Problem 1
You are hired by Blue Moon Consulting (BMC) to conduct a data mining project to improve the targeting of a new financial planning service. The service has been quite successful so far, being marketed over the last 6 months only via a very inexpensive word-of-mouth campaign, and BMC has already garnered a large customer base without any targeting. However, the CIO of BMC believes that very accurate targeting might cost-effectively expand your audience to consumers that word-of-mouth would not reach.
You are given an abridged version of BMC’s data science proposal (found below). Identify 3 things that you believe are weaknesses/flaws in their plan and explain why (3-5 sentences each). I encourage you to refer to the questions associated with the CRISP-DM process and the Appendices in the back of the book (attached as well) if you are struggling to come up feedback.

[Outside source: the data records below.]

-- ==== Sys2Proof/Machine/Dispatch.lean ====
section
/-! DEFINITION. The dispatch: one arm per command, each a direct call of its meaning (30_encoding.md R97). -/

namespace Sys2Proof.Machine

def exec (i : Instr) (s : State) : Host.Outcome State Fault Refusal :=
  match i with
  | .nop => Sys2Proof.Machine.execNop s
  | .clear => Sys2Proof.Machine.execClear s
  | .getPixel => Sys2Proof.Machine.execGetPixel s
  | .setPixel => Sys2Proof.Machine.execSetPixel s
  | .copy => Sys2Proof.Machine.execCopy s
  | .resampleNearest => Sys2Proof.Machine.execResampleNearest s
  | .resampleBilinear => Sys2Proof.Machine.execResampleBilinear s
  | .resampleBicubic => Sys2Proof.Machine.execResampleBicubic s
  | .convolve ksize dynDiv procAlpha divAuto => Sys2Proof.Machine.execConvolve ksize dynDiv procAlpha divAuto s
  | .detectBlur => Sys2Proof.Machine.execDetectBlur s

end Sys2Proof.Machine
end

“We will build a logistic regression (LR) model to predict service uptake for a consumer using data on BMC’s existing customers, including their demographics and their past usage of the service. We believe that logistic regression is the best choice of method because it is a tried-and-true statistical technique, and we can check if the results make sense. If they do make sense, then we can have confidence that the model will be accurate in predicting service uptake. We will then apply the model to BMC’s large database of existing customers and target those whom the LR model predicts to be the most likely to use the service.”
Problem 2
In a departure from your usual work, you are contracted by non-other than Disney to investigate fan-inspired accusations that Marvel superheroes and stories are becoming too “predictable.” Specifically, that “good” and “bad” heroes share too many similar traits and that more creative diversity is needed to keep audiences engaged.
You are provided access to a data set that contains a few attributes on a selection of the most popular superheroes within the Marvel universe. The target variable (alignment) indicates whether the hero is considered “good” or “bad” in the Marvel universe. There are also (when applicable) the following attributes on each hero: gender, race (Human/Non-Human), eye color, hair color, height (in inches), and weight (in pounds).
Run a logistic regression to predict the probability that a hero’s alignment is “good” or “bad.”
Here is the link for the model:
https://bigml.com/shared/logisticregression/gq1lboPQYVy39YYmKm3EMVrrzmH
You need to use predict from the right upper corner, see screenshot below
Once you selected predict you should see the following
Graphical user interface Description automatically generated
In about 8-12 sentences, report the key findings of your analysis based on the prediction above. You should address:
· Any general trends you see in the target variable based on the attributes.
· A discussion of at least one predicted probability using your model and its decision-making importance.
· If and how Disney should address hero alignment being too “predictable” within the Marvel universe based on your analysis.
· What the use of the model could be in future and the potential limits of this analysis.